Mit einer Stimme gegen die Lobhudelei
Zahlreiche linke Gruppen aus ganz Spanien waren in diesen Tagen nach Sevilla gekommen, um an einer Veranstaltungsreihe gegen die Weltausstellung teilzunehmen. Während der vergangenen zwei Jahre hatte es in Spanien vereinzelt Gegenveranstaltungen zu dem Mammutprojekt gegeben, doch die jetzige Diskussionsreihe sollte eine Stimme gegen das einmüte Lob für die Ausstellung sein. Die Nord-Süd-Beziehungen, die 500-Jahresfeier aus der Sicht der Indios und soziale und Umweltfolgen der Expo waren Themen dieser Vortragsreihe, an der auch der französische Philosoph Roger Garaudy und die Grünen-Abgeordnete Eva Quistorp teilnahmen.
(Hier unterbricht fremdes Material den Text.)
/-- Settles O48: the accepted parts in turn, whose salt, key and `T` are those absorbing leaves. -/
theorem hashAnswersTheDigest : Obligations.HashAnswersTheDigest := by
  intro v salt data s hmax h'
  have hfits : (freshCtx v (saltWords v salt)).fits data = true := by
    rw [fits_iff]
    simpa [freshCtx] using hmax
  have ht : (absorb config (freshCtx v (saltWords v salt)) data).t = BitVec.ofNat v.tw (8 * data.length) := by
    rw [absorb_t]
    exact BitVec.zero_add _
  rw [exec_hash_of_ok (checkOperands_vid (key := none) nofun), hashCtx_eq_bind, createCtx, Option.bind_some,
    updateCtx_map_finalizeCtx config hfits, State.complete, ← ht]
  simp only [finalizeCtx, absorb_s, absorb_k, h']
  rfl

/-- Settles O47: RESET leaves the very context INIT made, and from there the two runs are the same commands. -/
theorem resetForgetsTheMessage : Obligations.ResetForgetsTheMessage := by
  intro v salt a b s ha hb
  have hopen : (freshCtx v (saltWords v salt)).phase ≠ .finalized := nofun
  have hsome : ∀ data : List Byte, 8 * data.length ≤ v.maxBits →
      ∃ c, updateCtx config (freshCtx v (saltWords v salt)) data = some c := by
    intro data hmax
    rw [← Option.isSome_iff_exists, updateCtx_isSome_iff]
    simpa [freshCtx] using hmax
  obtain ⟨ca, hca⟩ := hsome a ha
  obtain ⟨cb, hcb⟩ := hsome b hb
  have hinit := exec_init_unkeyed v salt s
  obtain ⟨t1, ht1, hrun1⟩ := execAll_updates_of_some (s := s.ended (.live v (freshCtx v (saltWords v salt))) .ok .none)
    [a] rfl hopen (by simpa using hca)
  obtain ⟨hs, hk⟩ := updateCtx_keeps_operands hca
  have hreset : exec .reset t1 = .next (t1.ended (.live v (freshCtx v (saltWords v salt))) .ok .none) := by
    rw [exec_reset_of_live ht1, resetCtx_of_unkeyed config hk, hs]
    rfl
  have hend : ∀ s' : State, s'.engine = .live v (freshCtx v (saltWords v salt)) →
      ∃ t, execAll [.update b, .finalize] s' = .next t ∧ t.engine = .live v (finalizeCtx config cb) ∧
        t.lastResponse = some ⟨.ok, .digest (digest v (finalizeCtx config cb).h)⟩ := fun s' he =>
    execAll_updates_finalize [b] he hopen (by simpa using hcb)
  obtain ⟨t, hrun, heng, hresp⟩ := hend _ (t1.ended_engine _ _ _)
  obtain ⟨t', hrun', heng', hresp'⟩ := hend _ (s.ended_engine _ _ _)
  refine ⟨t, t', _, ?_, ?_, heng.trans heng'.symm, hresp, hresp'⟩
  · rw [execAll_cons_of_next hinit]
    exact (hrun1 _).trans ((execAll_cons_of_next hreset).trans hrun)
  · rw [execAll_cons_of_next hinit]
    exact hrun'

end Sys2Proof.Machine
end

section
/-! Outcomes do not depend on the values of data bytes and salt words (60_exceptions.md section 3). -/

namespace Sys2Proof.Machine

variable {s t : State} {v : Variant} {c c' : Ctx v} {d d' : List Byte} {cfg : Config}

/-- `FILL` after absorbing depends on `FILL` before and the number of bytes alone (R85). -/
theorem absorb_fill_congr (hlen : d.length = d'.length) (hfill : c.fill = c'.fill) :
    (absorb cfg c d).fill = (absorb cfg c' d').fill := by
  have hbyte : ∀ (c : Ctx v) (x : Byte), (absorbByte cfg c x).fill = if c.fill + 1 = v.bs then 0 else c.fill + 1 := by
    intro c x
    obtain ⟨hfull, hx⟩ | ⟨hne, hx⟩ := absorbByte_cases cfg c x
    · rw [hx, if_pos hfull]; rfl
    · rw [hx, if_neg hne]; simp [Ctx.fill]
  induction d generalizing d' c c' with
  | nil =>
    obtain rfl : d' = [] := List.eq_nil_of_length_eq_zero hlen.symm
    exact hfill
  | cons x xs ih =>
    cases d' with
    | nil => cases hlen
    | cons y ys =>
      have hrest : xs.length = ys.length := Nat.succ.inj hlen
      have hnext : (absorbByte cfg c x).fill = (absorbByte cfg c' y).fill := by rw [hbyte, hbyte, hfill]
      rw [absorb_cons, absorb_cons]
      exact ih hrest hnext

/-- UPDATEs of equal length leave one context with the same `ST`, `T` and `FILL` (R84). -/
theorem updateCtx_same_length {c1 : Ctx v} (hlen : d.length = d'.length) (h : updateCtx cfg c d = some c1) :
    ∃ c2, updateCtx cfg c d' = some c2 ∧ c2.phase.st = c1.phase.st ∧ c2.t.toNat = c1.t.toNat ∧ c2.fill = c1.fill := by
  have hsome : (updateCtx cfg c d').isSome = true := by
    rw [updateCtx_isSome_iff, ← hlen, ← updateCtx_isSome_iff (cfg := cfg), h]
    rfl
  obtain ⟨c2, h2⟩ := Option.isSome_iff_exists.1 hsome
  have hnil : d' = [] ↔ d = [] := by rw [← List.length_eq_zero_iff, ← hlen, List.length_eq_zero_iff]
  refine ⟨c2, h2, ?_, ?_, ?_⟩
  · simp only [updateCtx_phase h, updateCtx_phase h2, hnil]
  · rw [updateCtx_t cfg h, updateCtx_t cfg h2, hlen]
  · have hfill : ∀ {c c1 : Ctx v} {d : List Byte}, updateCtx cfg c d = some c1 → c1.fill = (absorb cfg c d).fill := by
      intro c c1 d h
      obtain ⟨rfl, rfl⟩ | ⟨-, -, rfl⟩ := updateCtx_cases cfg h <;> rfl
    rw [hfill h, hfill h2]
    exact absorb_fill_congr hlen.symm rfl

/-- `T` and `FILL` after HASH (R101). -/
theorem hashCtx_counts {salt : SaltWords v} {key : Option (List Byte)} (h : hashCtx config v salt key d = some c) :
    (Engine.live v c).counts = some (prefixBits v salt key + 8 * d.length, 0) := by
  obtain ⟨c1, c2, h1, h2, rfl⟩ := hashCtx_cases h
  rw [Engine.counts, finalizeCtx_t, updateCtx_t config h2, createCtx_t h1]
  rfl

/-- Settles O58: UPDATE is decided by `ST` and the total length, HASH without key by its identifier and the length. -/
theorem inputValuesSelectNoOutcome : Obligations.InputValuesSelectNoOutcome := by
  refine ⟨fun d d' s t hlen h => ?_, fun vid o o' d d' s t hlen h => ?_⟩
  · obtain ⟨hclosed, rfl⟩ | ⟨v, c, c1, he, hp, hc, rfl⟩ := execUpdate_cases h
    · exact ⟨_, exec_update_of_closed (State.st_closed_iff.2 hclosed), rfl, rfl, rfl⟩
    · obtain ⟨c2, h2, hst, ht, hfill⟩ := updateCtx_same_length hlen hc
      refine ⟨s.accept (.live v c2) .none, ?_, ?_, hst, ?_⟩
      · rw [exec_update_of_open he hp, h2]
        rfl
      · simp [State.lastResponse]
      · simp [Engine.counts, ht, hfill]
  · obtain ⟨e, hops, rfl⟩ | ⟨v, c, hops, hc, rfl⟩ := execHash_cases h
    · exact ⟨_, exec_hash_of_error hops, rfl, rfl, rfl⟩
    · have hsome : (hashCtx config v (saltWords v (some o')) none d').isSome = true := by
        rw [hashCtx_isSome_iff, ← hlen]
        exact (hashCtx_isSome_iff (salt := saltWords v (some o))).1 (by rw [hc]; rfl)
      obtain ⟨c', hc'⟩ := Option.isSome_iff_exists.1 hsome
      refine ⟨s.accept (.live v c') (.digest (digest v c'.h)), ?_, ?_, ?_, ?_⟩
      · rw [exec_hash_of_ok hops, hc']
        rfl
      · rw [State.accept_status, State.accept_status]
      · rw [State.st, State.st, State.accept_engine, State.accept_engine, Engine.st, Engine.st, hashCtx_phase hc,
          hashCtx_phase hc']
      · rw [State.accept_engine, State.accept_engine, hashCtx_counts hc, hashCtx_counts hc', hlen]
        rfl

end Sys2Proof.Machine
end

section
/-! The padding (43_finalize.md R92 to R94) as bytes, as bits and as words of the last block (20_memory.md R33, R34). -/

namespace Sys2Proof.Machine

variable {v : Variant} {c : Ctx v}

/-- Decoding an encoding loses what does not fit in its bytes (00_scope.md section 6.2). -/
theorem beNat_bytesBE (x n : Nat) : beNat (bytesBE x n) = x % 256 ^ n := by
  induction n generalizing x with
  | zero => rw [Nat.pow_zero, Nat.mod_one]; rfl
  | succ n ih =>
    have hsplit : x % 256 ^ (n + 1) = x % 256 + 256 * (x / 256 % 256 ^ n) := by rw [Nat.pow_succ', Nat.mod_mul]
    rw [bytesBE_succ, beNat_concat, ih, BitVec.toNat_ofNat, hsplit]
    omega

/-- Settles O23: a number below `256 ^ n` fits in `n` bytes. -/
theorem bigEndianRoundTrip : Obligations.BigEndianRoundTrip :=
  ⟨fun x n hx => (beNat_bytesBE x n).trans (Nat.mod_eq_of_lt hx), bytesBE_beNat⟩

/-- An encoding in `m + n` bytes is that of the high part in `m` bytes, then the low part in `n`. -/
theorem bytesBE_add (x m n : Nat) : bytesBE x (m + n) = bytesBE (x / 256 ^ n) m ++ bytesBE x n := by
  induction n generalizing x with
  | zero => simp [bytesBE]
  | succ n ih =>
    rw [← Nat.add_assoc, bytesBE_succ, ih, bytesBE_succ x n, Nat.div_div_eq_div_mul, ← Nat.pow_succ', List.append_assoc]

/-- The bytes between the message and the length field, by the fill (R93, R94). -/
def padding (v : Variant) (f : Nat) : List Byte :=
  if f ≤ v.lim then pad1 v f else 0x80 :: zeros (v.bs - f - 1) ++ pad2 v

@[simp] theorem length_lengthField (c : Ctx v) : (lengthField c).length = v.lb := length_bytesBE _ _

/-- The first of two padding blocks fills the block (R94). -/
theorem length_markerBlock (hfill : c.fill < v.bs) : (markerBlock c).length = v.bs := by
  rw [markerBlock, memWrite_fill, List.length_append, List.length_cons, length_zeros, ← Ctx.fill]
  omega

/-- With room for the length field there is one padding block (R93). -/
theorem paddingBlocks_of_fill_le (h : c.fill ≤ v.lim) : paddingBlocks c =
    [⟨c.buf ++ (pad1 v c.fill ++ lengthField c), if c.fill > 0 then c.t else 0, true⟩] := by
  rw [paddingBlocks, if_pos h, memWrite_fill]

/-- Without, there are two; the second overwrites the whole buffer (R94). -/
theorem paddingBlocks_of_lim_lt (h : v.lim < c.fill) (hfill : c.fill < v.bs) : paddingBlocks c =
    [⟨c.buf ++ 0x80 :: zeros (v.bs - c.fill - 1), c.t, false⟩, ⟨pad2 v ++ lengthField c, 0, true⟩] := by
  have hlen : (markerBlock c).length ≤ (pad2 v ++ lengthField c).length := by
    rw [length_markerBlock hfill, List.length_append, length_pad2, length_lengthField, lim_add]
  rw [paddingBlocks, if_neg (Nat.not_le_of_lt h), memWrite_whole _ _ hlen, markerBlock, memWrite_fill]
Dem Dominikanerpater Bartolome de las Casas, der im 16. Jahrhundert die spanische Ausrottungspolitik gegenüber den Indios angeprangert hatte, wurde eine Ehrung zuteil. Am heutigen Dienstag soll die Ausstellung Das andere Gesicht der Expo eröffnet werden.
Nach Angaben der Veranstalter des Kongresses — Umweltschutzgruppen, die spanischen Grünen, Friedensgruppen und die Gewerkschaft Comisiones Obreras — wurde die Organisation der Veranstaltungsreihe von den Behörden ohne Unterlaß behindert, bis sie schließlich halblegalen Status bekam.
Im „Patio“, einem alternativen Zentrum im Zentrum der andalusischen Stadt, herrschte am Montag abend angesichts der Verhaftungen und Verletzten Ratlosigkeit und Wut. Vermißte wurden gesucht, Plena abgehalten, künftige Aktionen beratschlagt. Lautstarke Kritik an der Expo ist offiziellerseits nicht erwünscht, das war allen klar. Nur daß diese Kritik zur Not auch mit Schüssen unterdrückt würde, hatte niemand erwartet.